View Single Post
Old 04-27-2016, 04:23 PM   #8
Tex2002ans
Wizard
Tex2002ans ought to be getting tired of karma fortunes by now.Tex2002ans ought to be getting tired of karma fortunes by now.Tex2002ans ought to be getting tired of karma fortunes by now.Tex2002ans ought to be getting tired of karma fortunes by now.Tex2002ans ought to be getting tired of karma fortunes by now.Tex2002ans ought to be getting tired of karma fortunes by now.Tex2002ans ought to be getting tired of karma fortunes by now.Tex2002ans ought to be getting tired of karma fortunes by now.Tex2002ans ought to be getting tired of karma fortunes by now.Tex2002ans ought to be getting tired of karma fortunes by now.Tex2002ans ought to be getting tired of karma fortunes by now.
 
Posts: 2,306
Karma: 13057279
Join Date: Jul 2012
Device: Kobo Forma, Nook
Quote:
Originally Posted by theducks View Post
INHO what is also important is the ORDER you fix them. If you don't get it right, the next fix (or join) will be more difficult
Yep! And this is why you should try to normalize/clean the code as much as possible FIRST.

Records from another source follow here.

/-- TORN_LOG_ACK: steps 3 and 4 of R205. An abort before the commit withdraws the entry (R221). -/
def tornLogAck (m l : Nat) (s : State) : State :=
  match s.running m l with
  | some d =>
    match d.entry with
    | some e =>
      if d.phase ≠ .ack ∨ s.mgd.stop ∨ s.medEn m = false then s
      else if d.abort then ((s.modTorn e (fun x => { x with state := .free, live := false })).modRun m l
          (fun x => { x with entry := none })).medFinish m l 5
      else if s.inhibit m then ((s.modTorn e (fun x => { x with state := .void, live := false })).modRun m l
          (fun x => { x with entry := none })).medFinish m l 3
      else
        (((s.drive m l [.cmd (BitVec.ofNat 8 (fld (s.medInstr d) 8 8))]).modRun m l (fun x => { x with driven := true })).modLun m l
          (fun x => { x with busy := true })).medNext m l
    | none => s
  | none => s

/-- The row with the current plane inserted (R203). -/
def State.planeRow (s : State) (m : Nat) (d : MedDesc) : Nat :=
  (d.row.toNat + d.plane * 2 ^ fld (s.reg (medPage m + medGeom)) 10 5) % 2 ^ 32

/-- MED_ADDR (R203): the column of an ADDR instruction is 0. -/
def medAddr (m l : Nat) (s : State) : State :=
  match s.atInstr m l 0x02 [.ready] with
  | none => s
  | some d =>
    let i := s.medInstr d
    let row := bytesOf 4 (s.planeRow m d)
    let src := match fld i 19 3 with
      | 0 => bytesOf 2 0 ++ row
      | 1 => row
      | 2 => bytesOf 2 0
      | _ => bytesOf 5 (fld i 24 40)
    (s.drive m l [.addr (src.take (fld i 16 3))]).medNext m l

/-- MED_WAIT (R203). -/
def medWait (m l : Nat) (s : State) : State :=
  match s.atInstr m l 0x03 [.ready] with
  | none => s
  | some d => ((s.drive m l []).modRun m l (fun x => { x with phase := .wait })).yieldBus m (bit (s.medInstr d) 16)

/-- MED_WAIT_DONE (R203). -/
def medWaitDone (m l : Nat) (s : State) : State :=
  match s.running m l with
  | some d => if d.phase = .wait ∧ s.mgd.stop = false then s.medNext m l else s
  | none => s

/-- MED_POLL (R203). -/
def medPoll (m l : Nat) (s : State) : State :=
  match s.atInstr m l 0x04 [.ready] with
  | none => s
  | some d =>
    let i := s.medInstr d
    (((s.drive m l [.cmd (BitVec.ofNat 8 (fld i 8 8))]).modRun m l (fun x => { x with phase := .poll })).modLun m l
      (fun x => { x with busy := true })).yieldBus m (bit i 48)

/-- The block of the current plane's row, as the key of `tiers` (R213). -/
def State.blockKey (s : State) (m : Nat) (d : MedDesc) : Nat :=
  let g := s.reg (medPage m + medGeom)
  2 ^ 32 * d.lun + (s.planeRow m d / 2 ^ fld g 0 5) % 2 ^ fld g 5 5

/-- An erase has succeeded: the block of each plane has the descriptor's tier until its next erase (R226). -/
def State.eraseTier (s : State) (m : Nat) (d : MedDesc) : State :=
  let put := fun (t : Tbl Nat) (p : Nat) => tset 0 t (s.blockKey m { d with plane := p }) (d.tier + 1)
  s.modMed m (fun x => { x with tiers := (List.range d.planes).foldl put x.tiers })

/-- POLL_SAMPLE: a status byte; `us` is the array's busy time so far. Ready: the torn-log entry is FREE, then an abort, a
fail-mask bit or the next instruction (R203, R205, R221). -/
def pollSample (m l : Nat) (status : Byte) (us : BitVec 16) (s : State) : State :=
  match s.running m l with
  | some d =>
    let i := s.medInstr d
    let rm := fld i 16 8
    let fm := fld i 24 8
    if d.phase ≠ .poll ∨ s.mgd.stop then s
    else if Nat.land status.toNat rm ≠ rm then s.modLun m l (fun x => { x with status := status })
    else
      let s1 := match d.entry with
        | some e => s.modTorn e (fun x => { x with state := .free, live := false })
        | none => s
      let s2 := (s1.modRun m l (fun x => { x with entry := none, driven := false, us := us.toNat, st := status })).modLun m l (fun x =>
        { x with busy := false, status := status, ops := x.ops + 1, last := us.toNat, longest := max x.longest us.toNat })
      let s3 := if d.class = 2 ∧ d.driven ∧ Nat.land status.toNat fm = 0 then s2.eraseTier m d else s2
      if d.abort then s3.medFinish m l 5
      else if Nat.land status.toNat fm ≠ 0 then s3.medFinish m l 1
      else s3.medNext m l
  | none => s

/-- POLL_TIMEOUT (R201, R205). -/
def pollTimeout (m l : Nat) (us : BitVec 16) (s : State) : State :=
  match s.running m l with
  | some d =>
    if d.phase ≠ .poll ∨ s.mgd.stop then s
    else
      let s1 := match d.entry with
        | some e => s.modTorn e (fun x => { x with state := .timeout, live := false })
        | none => s
      (s1.modRun m l (fun x => { x with entry := none, driven := false, us := us.toNat, st := (s.lunSt m l).status })).medFinish m l 2
  | none => s

/-- Stored stride and packet length of a tier (R206). -/
def tierStride (t : Nat) : Nat := if t = 0 then 4432 else if t = 1 then 4560 else if t = 2 then 4688 else 4736
def tierPacket (t : Nat) : Nat := if t = 3 then 4752 else tierStride t

/-- The XTS tweak of codeword `c` (R209). -/
def State.tweak (s : State) (m c : Nat) (d : MedDesc) : BitVec 128 :=
  BitVec.ofNat 128 (c + 2 ^ 2 * s.planeRow m d + 2 ^ 34 * (d.lun % 4) + 2 ^ 36 * d.ce + 2 ^ 39 * m)
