/-- What an operator reports of a decoded packet: source channel and cseq from its last words. -/
def operatorRes (lw : Word) (body : List Byte) (res : Nat) : DecRes :=
  { chan := ofBytes (sliceBytes body (lwLen lw - 5) 1), idx := lwFlags lw % 4, tier := lwTag lw, res := res
    soft := nfld (lwFlags lw) 4 1 == 1, patrol := false, offs := nfld (lwFlags lw) 5 1 == 1, cseq := ofBytes (sliceBytes body (lwLen lw - 4) 2)
    bits := ofBytes (sliceBytes body (lwLen lw - 8) 2), iters := ofBytes (sliceBytes body (lwLen lw - 6) 1), op := 0, unsat := 0 }

/-- The first stage of every operator: a hole goes on to HG1, a CRC mismatch is discarded with a FAILED status packet whose
word 1 has bit 17; else the packet is handed to `f` (R234, R239). -/
def State.operatorStage (s : State) (r : Nat) (lw : Word) (body : List Byte) (f : State → State) : State :=
  if nfld (lwFlags lw) 2 2 ≠ 0 then s.emit r 1 (lwTag lw) (lwFlags lw) (sliceBytes body 0 (lwLen lw))
  else if crcAgrees body then f s
  else s.emitStatus r (operatorRes lw body 1) (2 ^ 17)

/-- OPERATOR_CRC_CHECK: what becomes of a packet that passes is the operator's later stages. -/
def operatorCrcCheck (r : Nat) (lw : Word) (body : List Byte) (s : State) : State :=
  codTake r (lwTag lw) (fun u => u.operatorStage r lw body (fun v => v)) s

/-- Expand tokens (R237): none when a token runs past the end, or a copy reaches before the block. -/
def lzExpand : Nat → List Byte → List Byte → Option (List Byte)
  | 0, _, _ => none
  | _ + 1, acc, [] => some acc
  | n + 1, acc, b :: t =>
    if !bit b 7 then
      let k := fld b 0 7 + 1
      if t.length < k then none else lzExpand n (acc ++ t.take k) (t.drop k)
    else
      let off := ofBytes (t.take 2)
      if t.length < 2 ∨ off = 0 ∨ acc.length < off then none
      else lzExpand n ((List.range (fld b 0 7 + 3)).foldl (fun a _ => a ++ [a.getD (a.length - off) 0]) acc) (t.drop 2)

/-- The bytes of a compressed block, none when its header, tokens or CRC do not agree. -/
def lzdBytes (block : List Byte) : Option (List Byte) :=
  let clen := ofBytes (sliceBytes block 0 2)
  if block.length ≠ 8 + clen then none
  else match lzExpand (clen + 1) [] (block.drop 8) with
    | some l => if l.length = ofBytes (sliceBytes block 2 2) + 1 ∧ crc32c l = ofBytes (sliceBytes block 4 4) then some l else none
    | none => none

/-- Bytes leave through HG0 as packets of at most 16,376 bytes, tag and flags 0. -/
def State.emitBytes (s : State) (r : Nat) (l : List Byte) : State :=
  (List.range ((l.length + 16375) / 16376)).foldl (fun u i => u.emit r 0 0 0 ((l.drop (16376 * i)).take 16376)) s

/-- LZD_BLOCK: the block is expanded, or rejected with FORMAT; the report of a block names no channel: that byte is free. -/
def lzdBlock (r : Nat) (block : List Byte) (s : State) : State :=
  codTake r 0 (fun u =>
    match lzdBytes block with
    | some l => u.emitBytes r l
    | none =>
      let (v, u1) := u.freeNat 256
      u1.emitStatus r ⟨v, 0, 0, 2, false, false, false, 0, 0, 0, 0, 0⟩ 0) s

/-- Tokens of literals only. -/
def lzLiterals (l : List Byte) : List Byte :=
  (List.range ((l.length + 127) / 128)).flatMap (fun i =>
    let c := (l.drop (128 * i)).take 128
    BitVec.ofNat 8 (c.length - 1) :: c)

/-- A copy of `n` bytes that expands to the bytes of `block` from `i`: its offset. -/
def lzMatch (block : List Byte) (i n : Nat) : Option Nat :=
  if block.length < i + n then none
  else (List.range (min i 65535)).findSome? (fun o => if (block.drop i).take n = (block.drop (i - (o + 1))).take n then some (o + 1) else none)

/-- The shorter of two token strings. -/
def lzShorter (a b : List Byte) : List Byte := if b.length < a.length then b else a

/-- The shortest tokens of the bytes of `block` from `i`, `rest` being those from i + 1 on. -/
def lzStep (block : List Byte) (i : Nat) (rest : List (List Byte)) : List Byte :=
  let lits := (List.range (min 128 (block.length - i))).map (fun k =>
    BitVec.ofNat 8 k :: (block.drop i).take (k + 1) ++ rest.getD k [])
  let copies := (List.range 128).filterMap (fun k => (lzMatch block i (k + 3)).map (fun o =>
    BitVec.ofNat 8 (128 + k) :: bytesOf 2 o ++ rest.getD (k + 2) []))
  (lits ++ copies).foldl lzShorter ((lits ++ copies).headD [])

/-- The shortest tokens of a block. -/
def lzBest (block : List Byte) : List Byte :=
  ((List.range block.length).foldr (fun i rest => lzStep block i rest :: rest) [[]]).headD []
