/-- PMBUS_DONE. -/
def pmbusDone (nak pec : Bool) (data : BitVec 16) (s : State) : State :=
  if bit (s.reg (pmuPage 1 + pmuPmbstat)) 0 then
    let s1 := s.setReg (pmuPage 1 + pmuPmbstat) (BitVec.ofNat 32 (2 * b2n nak + 4 * b2n pec))
    if bit (s.reg (pmuPage 1 + pmuPmbcmd)) 8 && !nak then s1.setReg (pmuPage 1 + pmuPmbdata) (data.setWidth 32) else s1
  else s

/-! ### Thermal management (R390) -/

/-- Temperature of unit `u`: a region's sensor, the SOC sensor for the rider cores. -/
def State.unitTemp (s : State) (u : Nat) : Int := if u < 24 then sx 8 (fld (s.reg (frgPage u + frgTemp)) 0 8) else s.pmu.soc

/-- THROTTLE_STEP: one millisecond: each unit's level rises or falls by step with its temperature. -/
def throttleStep (s : State) : State :=
  let c := s.reg (pmuPage 2 + pmuThrcfg)
  let tthr : Int := fld c 0 8
  let low : Int := tthr - fld c 8 8
  let step := fld c 16 4
  let next := fun (u l : Nat) => if tthr ≤ s.unitTemp u then min (fld c 24 4) (l + step) else if s.unitTemp u ≤ low then l - step else l
  let old := fun (u : Nat) => tget 0 s.pmu.levels u
  let s1 := s.modPmu (fun p => { p with levels := (List.range 25).foldl (fun t u => tset 0 t u (next u (old u))) p.levels })
  if (List.range 25).any (fun u => old u == 0 && next u (old u) != 0) then s1.raise (pmuPage 0) 3 else s1

/-- PMU_THRSTAT and PMU_STAT. -/
def State.thrstatWord (s : State) : Word :=
  BitVec.ofNat 32 (((List.range 24).map (fun n => 2 ^ n * b2n (tget 0 s.pmu.levels n != 0))).sum + 2 ^ 24 * tget 0 s.pmu.levels 24)
def State.pmuStatWord (s : State) : Word :=
  let code := fun (m : Option Mode) => match m with
    | some m => m.code
    | none => 0
  BitVec.ofNat 32 (s.pmu.mode.code + 2 ^ 4 * b2n s.pmu.trans.isSome + 2 ^ 8 * code s.pmu.trans + 2 ^ 12 * code s.pmu.ret)

/-! ### DRAIN (R386 to R388) -/

/-- The step and the pages done, in PMU_DRNSTAT. -/
def State.setDrain (s : State) (step : Nat) : State :=
  (s.modPmu (fun p => { p with drain := step })).modReg (pmuPage 2 + pmuDrnstat) (fun w => setFld w 0 3 step)
def State.pagesDone (s : State) : Nat := fld (s.reg (pmuPage 2 + pmuDrnstat)) 3 9

/-- DRAIN_START: step 1. It abandons any transition and every reset requested (R22, R391, R395); the way to HOLD begins (R374). -/
def drainStart (src : DrainSrc) (s : State) : State :=
  let due := (src == .cmp0 && s.cmpOut 0) || (src == .levee && s.pmu.drainReq)
  let m := s.pmu.mode
  if due = true ∧ (m = .boot ∨ m = .run ∨ m = .drowse ∨ m = .solo ∨ m = .service) then
    -- within 1 µs of the cause
    let (us, s0) := s.freeNat 2
    let s1 := (s0.modPmu (fun p => { p with
      mode := .drain, trans := some .hold, drainReq := false, cold := none, warm := none, deferred := false, jlen := 0, jok := 0, holdup := false })).setDrain 1
    let s2 := s1.modReg (pmuPage 2 + pmuDrnstat) (fun w => setFld w 3 9 0)
    (({ s2 with hif := { s2.hif with closed := true }, mgd := { s2.mgd with stop := true, defer := false } }).raise (pmuPage 0) 0).setReg
      (pmuPage 0 + pmuTrlat) (BitVec.ofNat 32 us)
  else s

/-- The regions' reset of step 2 ends a load in APPLY with RESET (R141). -/
def State.drainEndsLoad (s : State) : State :=
  if (List.range 24).any (fun r => s.applyTarget r && (s.rgn r).st != .off) then s.loadEnd 0x22 else s

/-- DRAIN_REGIONS_OFF: step 2, once the NIs of every powered region are down (R263); the journal length that step 3 uses is taken. -/
def drainRegionsOff (s : State) : State :=
  if s.pmu.drain = 1 then
    let s1 := s.drainEndsLoad.regionsOff (List.range 24)
    if !s1.allOff (List.range 24) then s1 else
    let s2 := State.pllSettle { s1 with drc := { s1.drc with selfref := true }, fab := { s1.fab with opq := [], opRun := false } }
    (s2.modPmu (fun p => { p with jlen := fld (s.reg (pmuPage 2 + pmuDrnjlen)) 0 9 })).setDrain 3
  else s

/-- Where journal page `j` goes (R386, R387): channel, LUN and row of its table entry, none when the table cannot be read. -/
def State.journalTarget (s : State) (j : Nat) : State × Option (Nat × Nat × Nat) :=
  let n := max 1 (fld (s.reg (pmuPage 2 + pmuDrntcnt)) 0 6)
  let (s1, st, l) := s.memRead 0x35 (s.reg64 (pmuPage 2 + pmuDrntbl) % 2 ^ 48 / 8 * 8 + 8 * (j % n)) 8
  let w := ofBytes l
  (s1, if st = .ok then some (nfld w 0 5, 4 * nfld w 5 3 + nfld w 8 2, nfld w 32 32 + j / n) else none)
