-- ==== Sys2Proof/Machine/Sec.lean ====
section
/-!
DEFINITION. The levee safety partition, life cycle, keys, tamper and attestation (chapter 18).
-/
namespace Sys2Proof.Machine

def State.modLve (s : State) (f : Lve → Lve) : State := { s with lve := f s.lve }
def State.modSec (s : State) (f : Sec → Sec) : State := { s with sec := f s.sec }

/-! ### Fault responses (R408 to R417) -/

/-- LVE_LASTFLT takes the cause of the first response since it was cleared (R417). -/
def State.lastFault (s : State) (cause core : Nat) : State :=
  if fld (s.reg (lvePg + lveLastflt)) 0 4 = 0 then s.setReg (lvePg + lveLastflt) (BitVec.ofNat 32 (cause + 2 ^ 4 * core)) else s

/-- A write of LVE_LASTFLT: zero clears it. -/
def lastfltWrite (ini : Ini) (val : Word) (s : State) : State :=
  s.regGuard ini (lvePg + lveLastflt) (fun u => if val = 0 then u.setReg (lvePg + lveLastflt) 0 else u)

/-- A lockstep mismatch, levee SRAM error or self-watchdog expiry: write-inhibit on every channel at once (R418). -/
def State.lockstepFault (s : State) (cause : Nat) : State := (s.modLve (fun x => { x with lockstep := true })).lastFault cause 0

def lockstepMismatch (s : State) : State := s.lockstepFault 1
def leveeSramError (s : State) : State := s.lockstepFault 7
def selfWatchdog (s : State) : State := s.lockstepFault 2

/-- LOCKSTEP_COLD_RESET: the hardware writes PMU_RSTREQ.cold on the levee's behalf (R416). -/
def lockstepColdReset (s : State) : State := if s.lve.lockstep then s.requestCold 4 else s

/-- A write of LVE_SELFKICK restarts the self-watchdog, whose time the model does not count. -/
def selfkickWrite (ini : Ini) (val : Word) (s : State) : State := s.regWrite ini (lvePg + lveSelfkick) val (fun _ u => u)

/-- The watchdog of core `c` runs: enabled, and the core has an ACTIVE bank (R411). -/
def State.wdRuns (s : State) (c : Nat) : Bool := bit (s.reg (lvePg + lveWdcfg)) c && (s.core c).active.isSome

def watchdogFirst (c : Nat) (s : State) : State :=
  if s.wdRuns c && !bit s.lve.wd1 c then
    ((s.modLve (fun x => { x with wd1 := setBit x.wd1 c })).modReg (lvePg + lveWdstat) (fun w => setBit w c)).raise lvePg 0
  else s

/-- WATCHDOG_SECOND: a core reset, or a warm reset of cause 0x7, as LVE_WDCFG.act selects. -/
def watchdogSecond (c : Nat) (s : State) : State :=
  if s.wdRuns c && bit s.lve.wd1 c then
    let s1 := (s.lastFault 3 c).wdRestart c
    if bit (s.reg (lvePg + lveWdcfg)) 5 then s1.requestWarm 7
    else if s.resetting || s.pmu.mode == .drain then s1 else s1.coreReset c
  else s

/-- What the HTS watchdog times (R412): an occurrence at the event queue's input, or a READY thread that could run on an idle core
with no dispatch decided. -/
def State.htsStuck (s : State) : Bool :=
  s.hts.ports.any (fun p => !p.2.isEmpty) ||
  (List.range 4).any (fun c => (s.runBank c).isNone && bit (s.reg (ccxPage c + ccxCtrl)) 0 && (tget none s.hts.link c).isNone &&
    (s.candidate c).isSome)

def htsWatchdog (s : State) : State :=
  if bit (s.reg (lvePg + lveWdcfg)) 4 && s.htsStuck then ((s.lastFault 4 0).raise lvePg 1).requestWarm 7 else s

/-- A DRAIN request of the levee (R416). -/
def State.requestDrain (s : State) : State := s.modPmu (fun p => { p with drainReq := p.mode != .drain || p.drainReq })

/-- A voltage fault's DRAIN request that has not begun DRAIN gives LVE_LASTFLT up to a thermal trip, whose code is lower (R432). -/
def State.lowerCause (s : State) : State :=
  if s.pmu.drainReq && fld (s.reg (lvePg + lveLastflt)) 0 4 == 6 then s.setReg (lvePg + lveLastflt) 0 else s

/-- THERMAL_TRIP: three samples of PMU_TEMPMAX.temp at or above LVE_TRIP.temp (R414). -/
def thermalTrip (s : State) : State :=
  let t := s.reg (lvePg + lveTrip)
  if bit t 8 && decide ((fld t 0 8 : Int) ≤ s.dieTemp) then ((s.lowerCause.lastFault 5 0).raise lvePg 2).requestDrain else s

/-- VOLTAGE_FAULT: a rail outside its target by more than the window (R415). -/
def voltageFault (mv : BitVec 16) (rail : Bool) (s : State) : State :=
  let v := s.reg (lvePg + lveVmon)
  if bit v 0 && s.railOut rail mv.toNat (fld v 8 8) then ((s.lastFault 6 0).raise lvePg 3).requestDrain else s

/-- A write of LVE_CTRL: drain makes a DRAIN request, tdrain is stored. -/
def lveCtrlWrite (ini : Ini) (val : Word) (s : State) : State :=
  s.regWrite ini (lvePg + lveCtrl) val (fun v u => if bit v 0 then u.requestDrain else u)

/-- A write of LVE_ALOGCTL: pop removes the oldest entry (R409). -/
def alogPop (ini : Ini) (val : Word) (s : State) : State :=
  s.regWrite ini (lvePg + lveAlogctl) val (fun v u =>
    if bit v 0 then u.modLve (fun x => { x with alog := x.alog.tail }) else u)

/-- LVE_WINHSTAT, LVE_ALOG0 and LVE_ALOG1. -/
def State.alog0Word (s : State) : Word :=
  match s.lve.alog with
  | e :: _ => BitVec.ofNat 32 (e.type + 2 ^ 16 * e.inst + 2 ^ 24 * e.ini.toNat)
  | [] => 0
def State.alog1Word (s : State) : Word :=
  match s.lve.alog with
  | e :: _ => BitVec.ofNat 32 (e.off + 2 ^ 16 * s.lve.alog.length + 2 ^ 31)
  | [] => 0

/-! ### SEC commands (R424 to R428, R434) -/

/-- A command ends: SEC_RES, and done or fail; of several codes that apply the lowest is reported. -/
def State.secEnd (s : State) (op code : Nat) : State :=
  let s1 := (s.setReg (secPage + secRes) (BitVec.ofNat 32 (code + 2 ^ 8 * op))).raise secPage 0
  if code = 0 then s1 else s1.raise secPage 1

/-- SEC_ARG. -/
def State.secArg64 (s : State) : Nat := s.reg64 (secPage + secArg) % 2 ^ 48
def State.secArgVal (s : State) : Nat := fld (s.reg (secPage + secArg)) 0 8

/-- SEC reads `n` bytes at SEC_ARG, from the reservoir's plain range or the DRAM: none for any status other than OK. -/
def State.secRead (s : State) (off n : Nat) : State × Option (List Byte) :=
  let a := s.secArg64 + off
  let own := match s.target a with
    | .reservoir _ v => v == 0
    | .dram _ => true
    | _ => false
  if !own then (s, none) else
  match s.memRead 0x34 a n with
  | (u, .ok, l) => (u, some l)
  | (u, _, _) => (u, none)

/-- SEC_NONCE as a number. -/
def State.nonceNat (s : State) : Nat := ofWords ((List.range 8).map (fun i => s.reg (secPage + secNonce + 4 * i)))

/-- ASCII "EZAUTH", "EZDEBUG", "EZMEDIA-KEK". -/
def authStr : List Byte := ascii [0x45, 0x5A, 0x41, 0x55, 0x54, 0x48]
def debugStr : List Byte := ascii [0x45, 0x5A, 0x44, 0x45, 0x42, 0x55, 0x47]
def kekStr : List Byte := ascii [0x45, 0x5A, 0x4D, 0x45, 0x44, 0x49, 0x41, 0x2D, 0x4B, 0x45, 0x4B]

/-- The codes that a record earns by its form, key, signature, nonce and die identifier (R426, R427); `klen` bytes of key follow
the header. -/
def State.recordCodes (s : State) (l : List Byte) (op klen : Nat) : List Nat :=
  let token := op == 5
  let dur := imgField l 0x30 4
  let ok := imgField l 0 4 == (if token then 0x54445A45 else 0x52415A45) && imgField l 4 1 == op &&
    (if token then decide (1 ≤ dur) && decide (dur ≤ 86400) else dur == 0)
  let sig := match s.keyRef (imgField l 5 1) with
    | .missing => [5]
    | .revoked => [6]
    | .key k =>
      let d := shake256 (sliceBytes l 0 (64 + klen))
      if Config.mldsaVerify k (digestBytes d) (if token then debugStr else authStr) (sliceBytes l (64 + klen) 3309) then [] else [4]
  (if ok then [] else [3]) ++ sig ++
  (if s.sec.nonce && imgField l 0x10 32 == s.nonceNat then [] else [7]) ++
  (if imgField l 8 8 == Config.dieId.toNat then [] else [8])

For example, here is some hideous code right out of an InDesign EPUB:

Quote:
<p class="body-text" xml:lang="en-us"><span class="no-style-override-5">The point is, as we can readily see, the ability to</span> <span class="no-style-override-4">foresee</span> <span class="no-style-override-5">an event is not at all equivalent to</span> <span class="no-style-override-4">agreeing</span> <span class="no-style-override-5">to it. Yes, I can full well</span> <span class="no-style-override-4">predict</span> <span class="no-style-override-5">that if I move to the South Bronx, I’ll likely be victimized by street crime. But this is not at</span> <span class="no-style-override-4">all</span> <span class="no-style-override-5">the same thing as</span> <span class="no-style-override-4">acquiescing</span> <span class="no-style-override-5">in such nefarious activities. Yet, according to the “libertarian” argument we are considering, the two are indistinguishable.</span></p>
First thing I do is go through the code and strip it down to this:

Quote:
<p>The point is, as we can readily see, the ability to <i>foresee</i> an event is not at all equivalent to <i>agreeing</i> to it. Yes, I can full well <i>predict</i> that if I move to the South Bronx, I’ll likely be victimized by street crime. But this is not at <i>all</i> the same thing as <i>acquiescing</i> in such nefarious activities. Yet, according to the “libertarian” argument we are considering, the two are indistinguishable.</p>
and then it makes it much easier to do later fixes.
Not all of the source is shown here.